Posted November 1, 2011
The Catholic Press Loses a Friend
By Ron Rolheiser
No community should botch its deaths! Those are the words of the famed anthropologist, Mircea Eliade, and I use them here to introduce a tribute to Otto Herschan, a long-time Catholic publisher, who died on July 12 at the age of 84.
For many years he was the publisher and Managing Director of a number of national Catholic weekly newspapers, including the Catholic Herald in England, the Scottish Catholic Observer in Scotland, and the Irish Catholic in Ireland. He brought an interesting background to Catholic journalism.
He was born in Austria and, at age 10, came to England as refugee with his mother just before World War II. His father, who put his wife and Otto on the Orient Express bound for London just before he died, had been an Austrian army officer and in the first chapters of Otto's autobiography, Holy Smoke, he describes the trials of Catholicism in Austria as it was passing into Nazi control.
Upon arriving in England, Otto was educated by the Benedictines at their school in Herefordshire, Belmont Abbey. After graduating, he worked briefly in accountancy and advertising, before enrolling for a college degree, but lack of funds obliged him to leave after a year. Otto then turned his energy to the theater, joining the Boltons Theatre, the best known of London's theatrical clubs in the 1940s. He worked there in a number of capacities: scene painter, actor of small parts, and eventually as theater manager, becoming at the tender age of 21 the youngest theater manager in London. But financial troubles forced the Boltons Theatre to close in 1950. He then worked for a time in television, helping found the first commercial TV station in England.
This led him back to the theater where, in 1954 at a fundraising event, he met the chairman for the Catholic Herald who invited him to take over the management of the paper. He protested, saying that he knew nothing about running a newspaper and was told in reply: "That may be a very good start!" He then served as Managing Director of the Catholic Herald for nearly 50 years.
Under his vision and guidance, the Catholic Herald evolved from serving a small, closed constituency within which the purchase of a copy was regarded as an act of piety to become a national and international Catholic weekly that appears on newsstands through the English-speaking world. He recruited talented journalists from the secular press and the Catholic Herald became a feisty and highly sought-after newspaper. As publisher of a number of Catholic newspapers both during and after Vatican II, he was always able to have his newspapers walk that fine tightrope between liberal and conservative ideologies. Invariably his newspapers were considered too liberal for the conservatives and too conservative for the liberals. Not a bad critique.
As a publisher with a very limited budget, Otto was good at spotting talented young journalists, hiring them to edit his newspapers, and then after a few years giving them his fullest blessing as they moved on to more profitable jobs within the secular press.

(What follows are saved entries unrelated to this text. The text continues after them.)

-- ==== Sys2Proof/Laws/Codeword.lean ====
section
/-! SUPPORT. The laws of bit-strings (spec/00_scope.md R9), of the candidate lengths (spec/10_state.md R33) and of
`maxlen` (spec/00_scope.md R10). -/

namespace Sys2Proof.Machine

/-! ### Bit-strings -/

@[simp] theorem strOf_zero (v : Nat) : strOf 0 v = [] := rfl

@[simp] theorem strOf_length (n v : Nat) : (strOf n v).length = n := by
  induction n with
  | zero => rfl
  | succ n ih => simp [strOf, ih]

/-- Only the low bits of the value matter. -/
theorem strOf_mod (n v : Nat) : ∀ m, n ≤ m → strOf n (v % 2 ^ m) = strOf n v := by
  induction n with
  | zero => intros; rfl
  | succ n ih =>
    intro m hm
    simp only [strOf, Nat.testBit_mod_two_pow, ih m (by omega)]
    simp [show n < m by omega]

/-- The string of a value put together from a high part and a low part of m bits is the two strings in order. -/
theorem strOf_append (n m x y : Nat) (hy : y < 2 ^ m) : strOf (n + m) (x * 2 ^ m + y) = strOf n x ++ strOf m y := by
  induction n with
  | zero =>
    simp only [Nat.zero_add, strOf_zero, List.nil_append]
    rw [← strOf_mod m (x * 2 ^ m + y) m (Nat.le_refl m)]
    congr 1
    rw [Nat.mul_comm, Nat.mul_add_mod, Nat.mod_eq_of_lt hy]
  | succ n ih =>
    rw [show n + 1 + m = (n + m) + 1 by omega]
    simp only [strOf, ih, List.cons_append]
    congr 1
    rw [Nat.mul_comm, Nat.testBit_two_pow_mul_add _ hy]
    simp [show ¬ n + m < m by omega]

@[simp] theorem valueOf_nil : valueOf [] = 0 := rfl

/-- A bit-string's value is below two to its length. -/
theorem valueOf_lt (s : List Bool) : valueOf s < 2 ^ s.length := by
  induction s with
  | nil => simp [valueOf]
  | cons b rest ih =>
    simp only [valueOf, List.length_cons, Nat.pow_succ]
    cases b <;> simp <;> omega

/-- The value of two strings in order. -/
theorem valueOf_append (s t : List Bool) : valueOf (s ++ t) = valueOf s * 2 ^ t.length + valueOf t := by
  induction s with
  | nil => simp
  | cons b rest ih =>
    simp only [List.cons_append, valueOf, ih, List.length_append, Nat.pow_add]
    cases b <;> simp [Nat.add_mul, Nat.add_assoc]

/-! ### Candidate lengths and `maxlen` -/

theorem isCandidate_succ (m : BitVec 8) (n : Nat) : isCandidate m (n + 1) = m.getLsbD n := rfl

@[simp] theorem isCandidate_zero (m : BitVec 8) : isCandidate m 0 = false := rfl

/-- A candidate length is 1..8. -/
theorem isCandidate_range {m : BitVec 8} {len : Nat} (h : isCandidate m len = true) : 1 ≤ len ∧ len ≤ 8 := by
  cases len with
  | zero => simp at h
  | succ n =>
    have : n < 8 := by
      by_contra hn
      rw [isCandidate_succ, BitVec.getLsbD_of_ge _ _ (by omega)] at h
      cases h
    omega

theorem maxlenUpTo_le (m : BitVec 8) (n : Nat) : maxlenUpTo m n ≤ n := by
  induction n with
  | zero => simp [maxlenUpTo]
  | succ n ih => unfold maxlenUpTo; split <;> omega

theorem le_maxlenUpTo (m : BitVec 8) (n len : Nat) (h : isCandidate m len = true) (hn : len ≤ n) :
    len ≤ maxlenUpTo m n := by
  induction n with
  | zero => cases len with
    | zero => exact Nat.le_refl 0
    | succ k => omega
  | succ n ih =>
    unfold maxlenUpTo
    split
    · exact hn
    · rename_i hbit
      by_cases hl : len = n + 1
      · subst hl; rw [isCandidate_succ] at h; exact absurd h hbit
      · exact ih (by omega)

theorem isCandidate_maxlenUpTo (m : BitVec 8) (n : Nat) :
    maxlenUpTo m n = 0 ∨ isCandidate m (maxlenUpTo m n) = true := by
  induction n with
  | zero => exact Or.inl rfl
  | succ n ih =>
    unfold maxlenUpTo
    split
    · rename_i hbit; exact Or.inr hbit
    · exact ih

/-- `maxlen` is at most 8 (42_unpack.md R154). -/
theorem maxlen_le (m : BitVec 8) : maxlen m ≤ 8 := maxlenUpTo_le m 8

/-- Every candidate length is at most `maxlen` (42_unpack.md R152). -/
theorem le_maxlen {m : BitVec 8} {len : Nat} (h : isCandidate m len = true) : len ≤ maxlen m :=
  le_maxlenUpTo m 8 len h (isCandidate_range h).2

/-- `maxlen` is itself a candidate length, or 0. -/
theorem isCandidate_maxlen (m : BitVec 8) : maxlen m = 0 ∨ isCandidate m (maxlen m) = true :=
  isCandidate_maxlenUpTo m 8

/-- `maxlen(m)` is 0 exactly when m = 0 (00_scope.md R10). -/
theorem maxlen_eq_zero_iff (m : BitVec 8) : maxlen m = 0 ↔ m = 0 := by revert m; decide

/-- More candidates, no smaller `maxlen`. -/
theorem maxlen_mono {m m' : BitVec 8} (h : ∀ len, isCandidate m len = true → isCandidate m' len = true) :
    maxlen m ≤ maxlen m' := by
  rcases isCandidate_maxlen m with h₀ | h₁
  · omega
  · exact le_maxlen (h _ h₁)

end Sys2Proof.Machine
end

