-- ==== Sys2Proof/Laws/Unpack.lean ====
section
/-! SUPPORT. The unpacker's operations as arithmetic (spec/42_unpack.md R154) and everything the bits of a byte can do. -/

namespace Sys2Proof.Machine

/-- The live bits of UBUF (10_state.md R23). -/
def unpackBits (e : Engine) : List Bool := strOf e.ulen.toNat e.ubuf.toNat

/-- `ULEN + 1` does not wrap (42_unpack.md R154). -/
theorem shiftIn_ulen_toNat {e : Engine} (b : Bool) (h : e.ulen.toNat < 8) :
    (shiftIn b e).ulen.toNat = e.ulen.toNat + 1 := by
  have h1 : (1 : BitVec 4).toNat = 1 := rfl
  simp only [shiftIn, BitVec.toNat_add, h1]
  omega

/-- `UBUF << 1 | b` loses no live bit: it is 2 * UBUF + b (42_unpack.md R154). -/
theorem shiftIn_ubuf_toNat {e : Engine} (b : Bool) (h : e.ulen.toNat < 8)
    (hb : e.ubuf.toNat < 2 ^ e.ulen.toNat) :
    (shiftIn b e).ubuf.toNat = e.ubuf.toNat * 2 + b.toNat := by
  have h7 : 2 ^ e.ulen.toNat ≤ 2 ^ 7 := Nat.pow_le_pow_right (by omega) (by omega)
  have hb1 : b.toNat < 2 ^ 1 := by cases b <;> decide
  have hor : e.ubuf.toNat * 2 + b.toNat = e.ubuf.toNat * 2 ||| b.toNat := by
    have := Nat.two_pow_add_eq_or_of_lt hb1 e.ubuf.toNat
    rw [Nat.mul_comm]; simpa using this
  simp only [shiftIn, BitVec.toNat_or, BitVec.toNat_shiftLeft, Nat.shiftLeft_eq, BitVec.toNat_setWidth,
    BitVec.toNat_ofBool]
  rw [hor, Nat.mod_eq_of_lt (by omega : e.ubuf.toNat * 2 ^ 1 < 2 ^ 8),
    Nat.mod_eq_of_lt (by omega : b.toNat < 2 ^ 8), Nat.pow_one]

/-- The shifted buffer is live in its new length. -/
theorem shiftIn_live {e : Engine} (b : Bool) (h : e.ulen.toNat < 8) (hb : e.ubuf.toNat < 2 ^ e.ulen.toNat) :
    (shiftIn b e).ubuf.toNat < 2 ^ (shiftIn b e).ulen.toNat := by
  rw [shiftIn_ubuf_toNat b h hb, shiftIn_ulen_toNat b h, Nat.pow_succ]
  cases b <;> simp <;> omega

/-- Shifting a bit in appends it to the live bits. -/
theorem unpackBits_shiftIn {e : Engine} (b : Bool) (h : e.ulen.toNat < 8)
    (hb : e.ubuf.toNat < 2 ^ e.ulen.toNat) : unpackBits (shiftIn b e) = unpackBits e ++ [b] := by
  simp only [unpackBits, shiftIn_ubuf_toNat b h hb, shiftIn_ulen_toNat b h]
  have := strOf_append e.ulen.toNat 1 e.ubuf.toNat b.toNat (by cases b <;> decide)
  rw [Nat.pow_one] at this
  rw [this]
  cases b <;> rfl

/-- A hit needs a candidate length and gives what DEC holds for the live bits (42_unpack.md R150). -/
theorem bufferLookup_eq_some {e : Engine} {sym : Byte} (h : bufferLookup e = some sym) :
    isCandidate e.vlens e.ulen.toNat = true ∧
      decLookup e e.ulen.toNat (e.ubuf.toNat % 2 ^ e.ulen.toNat) = some sym := by
  unfold bufferLookup at h
  split at h
  · rename_i hc; exact ⟨hc, h⟩
  · cases h

/-- No symbol left: the rest of the byte is skipped (42_unpack.md R151). -/
theorem feedBits_stop (w : Word) (bits : List Bool) {e : Engine} (h : e.rem = 0) : feedBits w bits e = (e, []) := by
  cases bits with
  | nil => rfl
  | cons b rest => simp only [feedBits, if_pos h]

/-- A hit (42_unpack.md R150). -/
theorem feedBits_hit (w : Word) {b : Bool} {rest : List Bool} {e : Engine} {sym : Byte} (h : e.rem ≠ 0)
    (hl : bufferLookup (shiftIn b e) = some sym) :
    feedBits w (b :: rest) e =
      ((feedBits w rest (consumeHit (shiftIn b e))).1,
        .sout sym :: (feedBits w rest (consumeHit (shiftIn b e))).2) := by
  simp only [feedBits, if_neg h, hl]

/-- An overflow (42_unpack.md R152). -/
theorem feedBits_overflow (w : Word) {b : Bool} {rest : List Bool} {e : Engine} (h : e.rem ≠ 0)
    (hl : bufferLookup (shiftIn b e) = none) (hm : maxlen e.vlens ≤ (shiftIn b e).ulen.toNat) :
    feedBits w (b :: rest) e = (raise .unknownSymbolInPayload w (shiftIn b e), []) := by
  simp only [feedBits, if_neg h, hl, if_pos hm]

/-- No candidate length or a miss below the longest: the bits accumulate (42_unpack.md R150). -/
theorem feedBits_wait (w : Word) {b : Bool} {rest : List Bool} {e : Engine} (h : e.rem ≠ 0)
    (hl : bufferLookup (shiftIn b e) = none) (hm : ¬ maxlen e.vlens ≤ (shiftIn b e).ulen.toNat) :
    feedBits w (b :: rest) e = feedBits w rest (shiftIn b e) := by
  simp only [feedBits, if_neg h, hl, if_neg hm]

/-- A nonzero counter counts one off without a wrap (42_unpack.md R154). -/
theorem rem_sub_one {r : Byte} (h : r ≠ 0) : (r - 1).toNat + 1 = r.toNat := by
  have h1 : (1 : Byte).toNat = 1 := rfl
  have : r.toNat ≠ 0 := fun h0 => h (BitVec.eq_of_toNat_eq h0)
  have := r.isLt
  simp only [BitVec.toNat_sub, h1]
  omega

/-- Everything the bits of a byte can do to the engine and the ports: UBUF, ULEN, REM, ERR and EINFO only; symbols
only; every symbol counted off REM without a wrap; an error only `UnknownSymbolInPayload` with the command's word. -/
theorem feedBits_cases (w : Word) (bits : List Bool) (e : Engine) :
    ∃ e' syms, feedBits w bits e = (e', List.map Output.sout syms) ∧
      e' = { e with ubuf := e'.ubuf, ulen := e'.ulen, rem := e'.rem, err := e'.err, einfo := e'.einfo } ∧
      e'.rem.toNat + syms.length = e.rem.toNat ∧ syms.length ≤ bits.length ∧
      ((e'.err = e.err ∧ e'.einfo = e.einfo) ∨
        (e'.err = errorCode .unknownSymbolInPayload ∧ e'.einfo = w ∧ e'.rem ≠ 0)) := by
  induction bits generalizing e with
  | nil => exact ⟨e, [], rfl, rfl, rfl, Nat.le_refl 0, .inl ⟨rfl, rfl⟩⟩
  | cons b rest ih =>
    by_cases hr : e.rem = 0
    · exact ⟨e, [], feedBits_stop w _ hr, rfl, rfl, Nat.zero_le _, .inl ⟨rfl, rfl⟩⟩
    · cases hl : bufferLookup (shiftIn b e) with
      | some sym =>
        obtain ⟨e', syms, h₁, h₂, h₃, h₄, h₅⟩ := ih (consumeHit (shiftIn b e))
        have hrem := rem_sub_one hr
        refine ⟨e', sym :: syms, ?_, ?_, ?_, ?_, h₅⟩
        · rw [feedBits_hit w hr hl, h₁]; rfl
        · rw [h₂]; rfl
        · simp only [consumeHit_rem, shiftIn_rem] at h₃
          simp only [List.length_cons]; omega
        · simp only [List.length_cons]; omega
      | none =>
        by_cases hm : maxlen e.vlens ≤ (shiftIn b e).ulen.toNat
        · exact ⟨raise .unknownSymbolInPayload w (shiftIn b e), [], feedBits_overflow w hr hl hm, rfl, rfl,
            Nat.zero_le _, .inr ⟨rfl, rfl, hr⟩⟩
        · obtain ⟨e', syms, h₁, h₂, h₃, h₄, h₅⟩ := ih (shiftIn b e)
          refine ⟨e', syms, ?_, ?_, h₃, ?_, h₅⟩
          · rw [feedBits_wait w hr hl hm, h₁]
          · rw [h₂]; rfl
          · simp only [List.length_cons]; omega

/-- What a `UBYTE` that runs can do (42_unpack.md R150). -/
theorem ubyteEffect_cases (w : Word) (b : Byte) (e : Engine) :
    (e.rem = 0 ∧ ubyteEffect w b e = ({ e with trail := true }, [])) ∨
    (e.rem ≠ 0 ∧ ubyteEffect w b e = feedBits w (byteBits b) e) := by
  by_cases h : e.rem = 0
  · exact .inl ⟨h, if_pos h⟩
  · exact .inr ⟨h, if_neg h⟩

/-- What a `UEND` that runs can do (42_unpack.md R153). -/
theorem uendEffect_cases (w : Word) (e : Engine) :
    (e.rem = 0 ∧ uendEffect w e = (e, [])) ∨
    (e.rem ≠ 0 ∧ uendEffect w e = (raise .truncatedStream w e, [])) := by
  by_cases h : e.rem = 0
  · exact .inl ⟨h, if_pos h⟩
  · exact .inr ⟨h, if_neg h⟩

@[simp] theorem byteBits_length (b : Byte) : (byteBits b).length = 8 := rfl

end Sys2Proof.Machine
end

In this way, he helped launch the career of a number of very good young journalists; but it was a win-win situation for both, the aspiring young editors looking to make a start and for the Catholic press who benefited from their talent. During his years in publishing he also developed life-long friendships with leading church people everywhere, including Archbishop Denis Hurley of South Africa and Cardinal Franz Konig of Vienna.
I first met Otto in 1990, when he recruited me to write a column for his newspapers and, in the twenty years since, I have enjoyed a wonderful friendship with him and his wife, Marie. Despite being humble and approachable, he was always a little larger than life. He brought color into a room. He loved life, loved work, deeply loved his wife, and especially loved long, late-night dinners, stoked by good wine, ecclesial talk, banter, humor, and friendship, capped-off with good cigars. Time stopped during these dinners, a glance at your wristwatch was forbidden, and even though you paid a price for it in tiredness the next day, you knew that, during those hours at table together, you were doing what you are supposed to be doing your whole life, just enjoying friendship, love, food, banter, and holy talk together. I will always treasure memories of those dinners in Otto's various clubs, as well as of a couple of all-day drives through the English countryside in mid-summer, car windows wide-open, pipe and cigar smoke wafting about, and Otto's eyes surveying the landscape, checking it out for its beauty and for the possibility of it containing a pub.
No community should botch its deaths! And so it's important to highlight that in Otto Herschan's passing the church and the world lost a true gentleman, a good friend, a man of wit, and man who, like Jesus, tried to draw people of very persuasion together around a common table of friendship and faith.